Volkssolidarität


Sachsen-Anhalt

Sehr geehrte Sorgeberechtigte, sehr geehrte Mitarbeiterinnen und Mitarbeiter,

 

heute, am 29.03.2021 tritt die 11. Verordnung über Maßnahmen zur Eindämmung der Ausbreitung des neuartigen Coronavirus SARS-CoV-2 in Sachsen-Anhalt in Kraft.

 

Die Kindertageseinrichtungen befinden sich weiterhin im eingeschränkten Regelbetrieb.

 

Zur Sicherung einer Nachverfolgung der Kontakte ist die Betreuung der Kinder in festen Gruppen mit zugeordnetem Personal empfohlen. Die Zulässigkeit der Einrichtung von Sammelgruppen im Früh- und Spätdienst, die Umsetzung von offenen und teiloffenen Angeboten haben wir beim örtlichen Träger der öffentlichen Jugendhilfe beantragt.
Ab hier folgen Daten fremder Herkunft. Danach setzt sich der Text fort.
@[simp] theorem Core.awrite_seq (k : Core) (a : Nat) (bs : List Byte) : (k.awrite a bs).seq = k.seq := rfl
@[simp] theorem Core.awrite_task (k : Core) (a : Nat) (bs : List Byte) : (k.awrite a bs).task = k.task := rfl
@[simp] theorem Core.awrite_lastCtx (k : Core) (a : Nat) (bs : List Byte) : (k.awrite a bs).lastCtx = k.lastCtx := rfl
@[simp] theorem Core.awrite_mem (k : Core) (a : Nat) (bs : List Byte) : (k.awrite a bs).mem = k.mem.aput a bs := rfl
@[simp] theorem Core.awrite_table (k : Core) (a : Nat) (bs : List Byte) : (k.awrite a bs).table = k.table := rfl
@[simp] theorem Core.awrite_updates (k : Core) (a : Nat) (bs : List Byte) : (k.awrite a bs).updates = k.updates := rfl
@[simp] theorem Core.awrite_ops (k : Core) (a : Nat) (bs : List Byte) : (k.awrite a bs).ops = k.ops := rfl
@[simp] theorem Core.awrite_teams (k : Core) (a : Nat) (bs : List Byte) : (k.awrite a bs).teams = k.teams := rfl
@[simp] theorem Core.awrite_slots (k : Core) (a : Nat) (bs : List Byte) : (k.awrite a bs).slots = k.slots := rfl
@[simp] theorem Core.awrite_rr (k : Core) (a : Nat) (bs : List Byte) : (k.awrite a bs).rr = k.rr := rfl
@[simp] theorem Core.awrite_nextId (k : Core) (a : Nat) (bs : List Byte) : (k.awrite a bs).nextId = k.nextId := rfl
@[simp] theorem Core.awrite_cmds (k : Core) (a : Nat) (bs : List Byte) : (k.awrite a bs).cmds = k.cmds := rfl
@[simp] theorem Core.awrite_retq (k : Core) (a : Nat) (bs : List Byte) : (k.awrite a bs).retq = k.retq := rfl
@[simp] theorem Core.awrite_locks (k : Core) (a : Nat) (bs : List Byte) : (k.awrite a bs).locks = k.locks := rfl
@[simp] theorem Core.awrite_dq (k : Core) (a : Nat) (bs : List Byte) : (k.awrite a bs).dq = k.dq := rfl
@[simp] theorem Core.awrite_launchQ (k : Core) (a : Nat) (bs : List Byte) : (k.awrite a bs).launchQ = k.launchQ := rfl
@[simp] theorem Core.awrite_port (k : Core) (a : Nat) (bs : List Byte) : (k.awrite a bs).port = k.port := rfl
@[simp] theorem Core.awrite_ped (k : Core) (a : Nat) (bs : List Byte) : (k.awrite a bs).ped = k.ped := rfl
@[simp] theorem Core.awrite_stores (k : Core) (a : Nat) (bs : List Byte) : (k.awrite a bs).stores = k.stores := rfl
@[simp] theorem Core.awrite_nextStore (k : Core) (a : Nat) (bs : List Byte) :
    (k.awrite a bs).nextStore = k.nextStore := rfl
@[simp] theorem Core.awrite_lstores (k : Core) (a : Nat) (bs : List Byte) : (k.awrite a bs).lstores = k.lstores := rfl
@[simp] theorem Core.awrite_kstores (k : Core) (a : Nat) (bs : List Byte) : (k.awrite a bs).kstores = k.kstores := rfl
@[simp] theorem Core.awrite_relCore (k : Core) (a : Nat) (bs : List Byte) : (k.awrite a bs).relCore = k.relCore := rfl
@[simp] theorem Core.awrite_relOut (k : Core) (a : Nat) (bs : List Byte) : (k.awrite a bs).relOut = k.relOut := rfl
@[simp] theorem Core.awrite_tlb (k : Core) (a : Nat) (bs : List Byte) : (k.awrite a bs).tlb = k.tlb := rfl
@[simp] theorem Core.awrite_oldTlb (k : Core) (a : Nat) (bs : List Byte) : (k.awrite a bs).oldTlb = k.oldTlb := rfl
@[simp] theorem Core.awrite_walks (k : Core) (a : Nat) (bs : List Byte) : (k.awrite a bs).walks = k.walks := rfl
@[simp] theorem Core.awrite_fb (k : Core) (a : Nat) (bs : List Byte) : (k.awrite a bs).fb = k.fb := rfl
@[simp] theorem Core.awrite_drops (k : Core) (a : Nat) (bs : List Byte) : (k.awrite a bs).drops = k.drops := rfl
@[simp] theorem Core.awrite_health (k : Core) (a : Nat) (bs : List Byte) : (k.awrite a bs).health = k.health := rfl
@[simp] theorem Core.awrite_claim (k : Core) (a : Nat) (bs : List Byte) : (k.awrite a bs).claim = k.claim := rfl
@[simp] theorem Core.awrite_trapRec (k : Core) (a : Nat) (bs : List Byte) : (k.awrite a bs).trapRec = k.trapRec := rfl
@[simp] theorem Core.awrite_saving (k : Core) (a : Nat) (bs : List Byte) : (k.awrite a bs).saving = k.saving := rfl
@[simp] theorem Core.awrite_placing (k : Core) (a : Nat) (bs : List Byte) : (k.awrite a bs).placing = k.placing := rfl
@[simp] theorem Core.awrite_given (k : Core) (a : Nat) (bs : List Byte) : (k.awrite a bs).given = k.given := rfl
@[simp] theorem Core.awrite_heldFor (k : Core) (a : Nat) (bs : List Byte) : (k.awrite a bs).heldFor = k.heldFor := rfl

@[simp] theorem Core.pwrite_seq (k : Core) (lane : Nat) (a : Nat) (bs : List Byte) :
    (k.pwrite lane a bs).seq = k.seq := rfl
@[simp] theorem Core.pwrite_task (k : Core) (lane : Nat) (a : Nat) (bs : List Byte) :
    (k.pwrite lane a bs).task = k.task := rfl
@[simp] theorem Core.pwrite_lastCtx (k : Core) (lane : Nat) (a : Nat) (bs : List Byte) :
    (k.pwrite lane a bs).lastCtx = k.lastCtx := rfl
@[simp] theorem Core.pwrite_mem (k : Core) (lane : Nat) (a : Nat) (bs : List Byte) :
    (k.pwrite lane a bs).mem = k.mem.pput lane a bs := rfl
@[simp] theorem Core.pwrite_table (k : Core) (lane : Nat) (a : Nat) (bs : List Byte) :
    (k.pwrite lane a bs).table = k.table := rfl
@[simp] theorem Core.pwrite_updates (k : Core) (lane : Nat) (a : Nat) (bs : List Byte) :
    (k.pwrite lane a bs).updates = k.updates := rfl
@[simp] theorem Core.pwrite_ops (k : Core) (lane : Nat) (a : Nat) (bs : List Byte) :
    (k.pwrite lane a bs).ops = k.ops := rfl
@[simp] theorem Core.pwrite_teams (k : Core) (lane : Nat) (a : Nat) (bs : List Byte) :
    (k.pwrite lane a bs).teams = k.teams := rfl
@[simp] theorem Core.pwrite_slots (k : Core) (lane : Nat) (a : Nat) (bs : List Byte) :
    (k.pwrite lane a bs).slots = k.slots := rfl
@[simp] theorem Core.pwrite_rr (k : Core) (lane : Nat) (a : Nat) (bs : List Byte) :
    (k.pwrite lane a bs).rr = k.rr := rfl
@[simp] theorem Core.pwrite_nextId (k : Core) (lane : Nat) (a : Nat) (bs : List Byte) :
    (k.pwrite lane a bs).nextId = k.nextId := rfl
@[simp] theorem Core.pwrite_cmds (k : Core) (lane : Nat) (a : Nat) (bs : List Byte) :
    (k.pwrite lane a bs).cmds = k.cmds := rfl
@[simp] theorem Core.pwrite_retq (k : Core) (lane : Nat) (a : Nat) (bs : List Byte) :
    (k.pwrite lane a bs).retq = k.retq := rfl
@[simp] theorem Core.pwrite_locks (k : Core) (lane : Nat) (a : Nat) (bs : List Byte) :
    (k.pwrite lane a bs).locks = k.locks := rfl
@[simp] theorem Core.pwrite_dq (k : Core) (lane : Nat) (a : Nat) (bs : List Byte) :
    (k.pwrite lane a bs).dq = k.dq := rfl
@[simp] theorem Core.pwrite_launchQ (k : Core) (lane : Nat) (a : Nat) (bs : List Byte) :
    (k.pwrite lane a bs).launchQ = k.launchQ := rfl
@[simp] theorem Core.pwrite_port (k : Core) (lane : Nat) (a : Nat) (bs : List Byte) :
    (k.pwrite lane a bs).port = k.port := rfl
@[simp] theorem Core.pwrite_ped (k : Core) (lane : Nat) (a : Nat) (bs : List Byte) :
    (k.pwrite lane a bs).ped = k.ped := rfl
@[simp] theorem Core.pwrite_stores (k : Core) (lane : Nat) (a : Nat) (bs : List Byte) :
    (k.pwrite lane a bs).stores = k.stores := rfl
@[simp] theorem Core.pwrite_nextStore (k : Core) (lane : Nat) (a : Nat) (bs : List Byte) :
    (k.pwrite lane a bs).nextStore = k.nextStore := rfl
@[simp] theorem Core.pwrite_lstores (k : Core) (lane : Nat) (a : Nat) (bs : List Byte) :
    (k.pwrite lane a bs).lstores = k.lstores := rfl
@[simp] theorem Core.pwrite_kstores (k : Core) (lane : Nat) (a : Nat) (bs : List Byte) :
    (k.pwrite lane a bs).kstores = k.kstores := rfl
@[simp] theorem Core.pwrite_relCore (k : Core) (lane : Nat) (a : Nat) (bs : List Byte) :
    (k.pwrite lane a bs).relCore = k.relCore := rfl
@[simp] theorem Core.pwrite_relOut (k : Core) (lane : Nat) (a : Nat) (bs : List Byte) :
    (k.pwrite lane a bs).relOut = k.relOut := rfl
@[simp] theorem Core.pwrite_tlb (k : Core) (lane : Nat) (a : Nat) (bs : List Byte) :
    (k.pwrite lane a bs).tlb = k.tlb := rfl
@[simp] theorem Core.pwrite_oldTlb (k : Core) (lane : Nat) (a : Nat) (bs : List Byte) :
    (k.pwrite lane a bs).oldTlb = k.oldTlb := rfl
@[simp] theorem Core.pwrite_walks (k : Core) (lane : Nat) (a : Nat) (bs : List Byte) :
    (k.pwrite lane a bs).walks = k.walks := rfl
@[simp] theorem Core.pwrite_fb (k : Core) (lane : Nat) (a : Nat) (bs : List Byte) :
    (k.pwrite lane a bs).fb = k.fb := rfl
@[simp] theorem Core.pwrite_drops (k : Core) (lane : Nat) (a : Nat) (bs : List Byte) :
    (k.pwrite lane a bs).drops = k.drops := rfl
@[simp] theorem Core.pwrite_health (k : Core) (lane : Nat) (a : Nat) (bs : List Byte) :
    (k.pwrite lane a bs).health = k.health := rfl
@[simp] theorem Core.pwrite_claim (k : Core) (lane : Nat) (a : Nat) (bs : List Byte) :
    (k.pwrite lane a bs).claim = k.claim := rfl
@[simp] theorem Core.pwrite_trapRec (k : Core) (lane : Nat) (a : Nat) (bs : List Byte) :
    (k.pwrite lane a bs).trapRec = k.trapRec := rfl
@[simp] theorem Core.pwrite_saving (k : Core) (lane : Nat) (a : Nat) (bs : List Byte) :
    (k.pwrite lane a bs).saving = k.saving := rfl
@[simp] theorem Core.pwrite_placing (k : Core) (lane : Nat) (a : Nat) (bs : List Byte) :
    (k.pwrite lane a bs).placing = k.placing := rfl
@[simp] theorem Core.pwrite_given (k : Core) (lane : Nat) (a : Nat) (bs : List Byte) :
    (k.pwrite lane a bs).given = k.given := rfl
@[simp] theorem Core.pwrite_heldFor (k : Core) (lane : Nat) (a : Nat) (bs : List Byte) :
    (k.pwrite lane a bs).heldFor = k.heldFor := rfl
Nach Prüfung wurden diese genehmigt und werden nun in den Einrichtungen umgesetzt.

 

Leider gelingt es uns nicht in allen Einrichtungen, die üblichen Öffnungszeiten abzusichern.

 

Erstmalig mussten wir Anträge auf Verkürzung der Öffnungszeiten stellen.

 

Diese Möglichkeit bietet der Erlass des Ministeriums für Arbeit, Soziales und Integration vom 23. Februar 2021.

 

Hierzu erfolgt im Vorfeld eine Absprache mit dem Elternkuratorium und dem örtlichen Träger der öffentlichen Jugendhilfe.

 

Uns ist bewusst, dass solche Verkürzungen der Öffnungszeiten Sie, sehr geehrte Eltern, erneut vor große Herausforderungen stellen.

 

Sie können aber auch sicher sein, dass wir vor Antragstellung alle Möglichkeiten zur Sicherung der Betreuungszeiten abwägen.

 

§ 2 Absatz 4

 

Sollte es aufgrund von personellen Situationen und auf die aktuelle Pandemie zurückzuführenden Infektionslagen zu Einschränkungen der Betreuungs- und Öffnungszeiten kommen, sind diese mit dem örtlichen Träger der öffentlichen Jugendhilfe abzustimmen. Die Elternkuratorien sind unverzüglich über diese befristeten Maßnahmen zu informieren.

 

Die Gründe sind vielschichtig. Die größte Herausforderung ist das vermehrte Auftreten von Corona-Infektionen bei Kindern und die damit verbundenen Quarantäneanordnungen, die für Kinder und Personal gelten.

 

Personalersatz aus anderen Einrichtungen ist auf Grund der Festlegungen im Hygieneschutzkonzept nicht möglich.

 

 

 

Sehr geehrte Sorgeberechtigte,

 

die angekündigten Schnelltests für die Kinder treffen nach und nach ein und werden Ihnen durch unser pädagogisches Personal ausgehändigt. Im § 1 Absatz 3 im 11. Erlass sind Regelungen zu den Testungen getroffen.

 

Es besteht für Ihre Kinder danach keine Testpflicht. Aber wir sollten gemeinsam alles dafür tun, die Pandemie endlich einzudämmen. Auf unserer Internetseite finden Sie die Anleitung zur Nutzung der Tests.

 

Ein großer Teil unserer pädagogischen Fachkräfte hat inzwischen die 1. Impfung gegen das Coronavirus erhalten.

 

 

 

Sehr geehrte Mitarbeiterinnen und sehr geehrte Mitarbeiter,

 

vielen herzlichen Dank für die große Impfbereitschaft. Danke, dass Sie Samstag und Sonntag in die Impfzentren gefahren sind, um am Montag wieder für die Kinder da sein zu können.

 

Das ist Ihr sehr persönlicher Beitrag zur Eindämmung der Pandemie.

 

Ein Jahr begleitet uns das Coronavirus inzwischen schon und nimmt sehr großen Einfluss zum einen auf Ihr privates Leben und eben auch auf Ihre Arbeit mit den Kindern.

 

 

 

Sehr geehrte Sorgeberechtigte, werte Mitarbeiterinnen und Mitarbeiter,

 

wir wünschen Ihnen und uns eine baldige Rückkehr zur Normalität. Der Weg dahin führt nach jetzigem Stand nur über intensives, freiwilliges Testen und vermehrtes freiwilliges Impfen.